Denial and the Process of Moral Exclusion in Environmental Conflict
Journal of Social Issues, Fall, 2000 by Susan Opotow, Leah Weiss
Specialized Knowledge
Environmental conflicts depend on the interpretation of scientific and technical data. This often results in two classes of stakeholders: those with and those without sufficient knowledge to interpret these data. Relatedly, environmental conflicts result from and shape public policies involving government agencies and formal regulatory decision-making processes. Some stakeholders are more knowledgeable about the complex array of regulatory mechanisms than others.
Throughout the article we will illustrate our analysis with examples of air quality conflict. This approach not only offers a coherent focus but also illustrates the three main characteristics of environmental conflict:
1. Large scale: The airshed is shared and needed by everyone. It also has limits on its use if it is to be maintained at a particular level or quality. Geographically the airshed is also large scale. Air pollutants can travel hundreds of miles; consequently, geographic areas that may not have a localized air pollution problem contribute to problems experienced downwind.
2. Commons: Air pollution results from micro and macro behaviors. Although major industrial sources contribute to the air pollution problem, so do an individual's activities. Adding a few small sources of polluting emissions yields nonenvironmental benefits (i.e., convenience) and minimal environmental impacts for an individual, factory, or community at the micro level, but as emissions accumulate from many sources, impact on the airshed can be substantial and harmful.
3. Specialized knowledge: Monitoring air quality and interpreting these data takes specialized equipment, knowledge, and skills. Although clean air is critically important for public health, we neither see the air nor certain forms of pollution. Air pollution remains invisible to the public until it has reached unacceptable proportions, as in Los Angeles on a smoggy day. Long-term human costs of air pollution are also difficult for ordinary citizens to detect. They are, however, evident in chronic, debilitating respiratory and pulmonary disease. On a hospital pulmonary ward, where breathing can no longer be taken for granted, the effects of day-to-day air pollution are obvious, dramatic, and frightening.

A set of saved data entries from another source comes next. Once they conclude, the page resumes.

-- ==== Sys2Proof/Laws/KeepCmd.lean ====
section
/-! SUPPORT. The operations of Machine/Cmd.lean keep the queue, the counts that only rise, and `Inv`. -/

namespace Sys2Proof.Machine

set_option linter.unusedTactic false
set_option linter.unreachableTactic false
set_option linter.unusedVariables false

variable {k : KeepAt}

theorem cmdOk_keep (c : Cmd) (payload : List Byte) (s : State) (h2 : Keep k s) :
    Keep k (cmdOk c payload s) := by
  unfold cmdOk
  repeat' (first | (with_reducible assumption) | (intro _) | (with_reducible (first | apply mbFinish_keep)) | (with_reducible (first | apply keep_ite | apply keep_ite2 | apply keep_ite3 | apply keep_ite1 | apply keep_foldl | apply keep_foldl2 | apply keep_foldl3 | (fail_if_no_progress refine keep_mk rfl rfl rfl rfl rfl ?_) | refine keep_free rfl rfl rfl rfl rfl ?_)) | dsimp only | split)
theorem cmdBad_keep (c : Cmd) (s : State) (h1 : Keep k s) :
    Keep k (cmdBad c s) := by
  unfold cmdBad
  repeat' (first | (with_reducible assumption) | (intro _) | (with_reducible (first | apply mbFinish_keep)) | (with_reducible (first | apply keep_ite | apply keep_ite2 | apply keep_ite3 | apply keep_ite1 | apply keep_foldl | apply keep_foldl2 | apply keep_foldl3 | (fail_if_no_progress refine keep_mk rfl rfl rfl rfl rfl ?_) | refine keep_free rfl rfl rfl rfl rfl ?_)) | dsimp only | split)
theorem cmdDenied_keep (c : Cmd) (src : ℕ) (code : ℕ) (s : State) (h3 : Keep k s) :
    Keep k (cmdDenied c src code s) := by
  unfold cmdDenied
  repeat' (first | (with_reducible assumption) | (intro _) | (with_reducible (first | apply mbFinish_keep)) | (with_reducible (first | apply keep_ite | apply keep_ite2 | apply keep_ite3 | apply keep_ite1 | apply keep_foldl | apply keep_foldl2 | apply keep_foldl3 | (fail_if_no_progress refine keep_mk rfl rfl rfl rfl rfl ?_) | refine keep_free rfl rfl rfl rfl rfl ?_)) | dsimp only | split)
theorem cmdFailed_keep (c : Cmd) (src : ℕ) (code : ℕ) (idx : ℕ) (s : State) (h4 : Keep k s) :
    Keep k (cmdFailed c src code idx s) := by
  unfold cmdFailed
  repeat' (first | (with_reducible assumption) | (intro _) | (with_reducible (first | apply mbFinish_keep)) | (with_reducible (first | apply keep_ite | apply keep_ite2 | apply keep_ite3 | apply keep_ite1 | apply keep_foldl | apply keep_foldl2 | apply keep_foldl3 | (fail_if_no_progress refine keep_mk rfl rfl rfl rfl rfl ?_) | refine keep_free rfl rfl rfl rfl rfl ?_)) | dsimp only | split)
theorem cmdOff_keep (c : Cmd) (idx : ℕ) (s : State) (h2 : Keep k s) :
    Keep k (cmdOff c idx s) := by
  unfold cmdOff
  repeat' (first | (with_reducible assumption) | (intro _) | (with_reducible (first | apply cmdFailed_keep)) | (with_reducible (first | apply keep_ite | apply keep_ite2 | apply keep_ite3 | apply keep_ite1 | apply keep_foldl | apply keep_foldl2 | apply keep_foldl3 | (fail_if_no_progress refine keep_mk rfl rfl rfl rfl rfl ?_) | refine keep_free rfl rfl rfl rfl rfl ?_)) | dsimp only | split)
theorem cmdWait_keep (c : Cmd) (w : Wait) (s : State) (h2 : Keep k s) :
    Keep k (cmdWait c w s) := by
  unfold cmdWait
  repeat' (first | (with_reducible assumption) | (intro _) | (with_reducible (first | apply mbUpd_keep)) | (with_reducible (first | apply keep_ite | apply keep_ite2 | apply keep_ite3 | apply keep_ite1 | apply keep_foldl | apply keep_foldl2 | apply keep_foldl3 | (fail_if_no_progress refine keep_mk rfl rfl rfl rfl rfl ?_) | refine keep_free rfl rfl rfl rfl rfl ?_)) | dsimp only | split)
theorem slotFill_keep (s : State) (r : MbReq) (op : ℕ) (h0 : Keep k s) :
    Keep k (slotFill s r op) := by
  unfold slotFill
  repeat' (first | (with_reducible assumption) | (intro _) | (with_reducible (first | apply mbUpd_keep)) | (with_reducible (first | apply keep_ite | apply keep_ite2 | apply keep_ite3 | apply keep_ite1 | apply keep_foldl | apply keep_foldl2 | apply keep_foldl3 | (fail_if_no_progress refine keep_mk rfl rfl rfl rfl rfl ?_) | refine keep_free rfl rfl rfl rfl rfl ?_)) | dsimp only | split)
theorem withObjs_keep (c : Cmd) (go : State → State) (s : State) (h1 : ∀ s, Keep k s → Keep k (go s)) (h2 : Keep k s) :
    Keep k (withObjs c go s) := by
  unfold withObjs
  repeat' (first | (with_reducible assumption) | (intro _) | (with_reducible (first | apply cmdWait_keep)) | (with_reducible (first | apply h1)) | (with_reducible (first | apply keep_ite | apply keep_ite2 | apply keep_ite3 | apply keep_ite1 | apply keep_foldl | apply keep_foldl2 | apply keep_foldl3 | (fail_if_no_progress refine keep_mk rfl rfl rfl rfl rfl ?_) | refine keep_free rfl rfl rfl rfl rfl ?_)) | dsimp only | split)
theorem cmdDevInfo_keep (c : Cmd) (s : State) (h1 : Keep k s) :
    Keep k (cmdDevInfo c s) := by
  unfold cmdDevInfo
  repeat' (first | (with_reducible assumption) | (intro _) | (with_reducible (first | apply cmdOk_keep)) | (with_reducible (first | apply keep_ite | apply keep_ite2 | apply keep_ite3 | apply keep_ite1 | apply keep_foldl | apply keep_foldl2 | apply keep_foldl3 | (fail_if_no_progress refine keep_mk rfl rfl rfl rfl rfl ?_) | refine keep_free rfl rfl rfl rfl rfl ?_)) | dsimp only | split)
theorem cmdIfLevel_keep (c : Cmd) (s : State) (h1 : Keep k s) :
    Keep k (cmdIfLevel c s) := by
  unfold cmdIfLevel
  repeat' (first | (with_reducible assumption) | (intro _) | (with_reducible (first | apply cmdOk_keep | apply cmdBad_keep)) | (with_reducible (first | apply keep_ite | apply keep_ite2 | apply keep_ite3 | apply keep_ite1 | apply keep_foldl | apply keep_foldl2 | apply keep_foldl3 | (fail_if_no_progress refine keep_mk rfl rfl rfl rfl rfl ?_) | refine keep_free rfl rfl rfl rfl rfl ?_)) | dsimp only | split)
theorem cmdAttach_keep (c : Cmd) (s : State) (h1 : Keep k s) :
    Keep k (cmdAttach c s) := by
  unfold cmdAttach
  repeat' (first | (with_reducible assumption) | (intro _) | (with_reducible (first | apply cmdBad_keep | apply mbFinish_keep | apply restartPart_keep | apply cmdOk_keep)) | (with_reducible (first | apply keep_ite | apply keep_ite2 | apply keep_ite3 | apply keep_ite1 | apply keep_foldl | apply keep_foldl2 | apply keep_foldl3 | (fail_if_no_progress refine keep_mk rfl rfl rfl rfl rfl ?_) | refine keep_free rfl rfl rfl rfl rfl ?_)) | dsimp only | split)
theorem cmdDetach_keep (c : Cmd) (s : State) (h1 : Keep k s) :
    Keep k (cmdDetach c s) := by
  unfold cmdDetach
  repeat' (first | (with_reducible assumption) | (intro _) | (with_reducible (first | apply cmdDenied_keep | apply cmdBad_keep | apply stopPart_keep | apply endSessions_keep | apply cmdOk_keep)) | (with_reducible (first | apply keep_ite | apply keep_ite2 | apply keep_ite3 | apply keep_ite1 | apply keep_foldl | apply keep_foldl2 | apply keep_foldl3 | (fail_if_no_progress refine keep_mk rfl rfl rfl rfl rfl ?_) | refine keep_free rfl rfl rfl rfl rfl ?_)) | dsimp only | split)
theorem cmdPartInfo_keep (c : Cmd) (s : State) (h1 : Keep k s) :
    Keep k (cmdPartInfo c s) := by
  unfold cmdPartInfo
  repeat' (first | (with_reducible assumption) | (intro _) | (with_reducible (first | apply cmdDenied_keep | apply cmdBad_keep | apply cmdOk_keep)) | (with_reducible (first | apply keep_ite | apply keep_ite2 | apply keep_ite3 | apply keep_ite1 | apply keep_foldl | apply keep_foldl2 | apply keep_foldl3 | (fail_if_no_progress refine keep_mk rfl rfl rfl rfl rfl ?_) | refine keep_free rfl rfl rfl rfl rfl ?_)) | dsimp only | split)
theorem cmdEcho_keep (c : Cmd) (s : State) (h1 : Keep k s) :
    Keep k (cmdEcho c s) := by
  unfold cmdEcho
  repeat' (first | (with_reducible assumption) | (intro _) | (with_reducible (first | apply cmdOk_keep)) | (with_reducible (first | apply keep_ite | apply keep_ite2 | apply keep_ite3 | apply keep_ite1 | apply keep_foldl | apply keep_foldl2 | apply keep_foldl3 | (fail_if_no_progress refine keep_mk rfl rfl rfl rfl rfl ?_) | refine keep_free rfl rfl rfl rfl rfl ?_)) | dsimp only | split)

end Sys2Proof.Machine
end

In sum, the complex, large-scale dynamics of environmental conflicts make them difficult to analyze and resolve. They are particularly complex because they simultaneously involve multiple kinds of conflicts, including conflicts of interests and conflicts of values (Thompson & Gonzalez, 1997). The next sections describe the processes by which environmental conflicts are justified, progress, and escalate and can lead to destructive outcomes.
Moral Exclusion
The scope of justice is our psychological boundary for fairness. Norms, moral rules, and concerns about rights and fairness govern our conduct toward those inside our scope of justice (also called the moral community; Deutsch, 1985; Opotow, 1990). Our scope of justice is attuned to: Who and what counts? Who and what simply does not matter? The scope of justice emerges from three attitudes toward others: (1) believing that considerations of fairness apply to them, (2) willingness to allocate a share of community resources to them, and (3) willingness to make sacrifices to foster their well-being (Opotow, 1987, 1993). As Table 1 illustrates, these attitudes are consistent with environmentalism because they place the well being of the larger ecosystem above anthropocentic or personal concerns (cf., Merchant, 1980; Stern & Dietz, 1994), emphasize the interdependence of people and nature, view humans as only one of many parts of nature, and advocate decision making that considers the larger natural system in whic h humans are embedded. This perspective is evident in the Gaia hypothesis and its depiction of Earth as a single, interconnected system (Lovelock, 1979). It is also evident in philosophies that characterize inanimate natural objects, such as soil, land, rivers, and mountains, as part of the biotic community and therefore of concern when considering public policy (Leopold, 1949; Stone, 1974).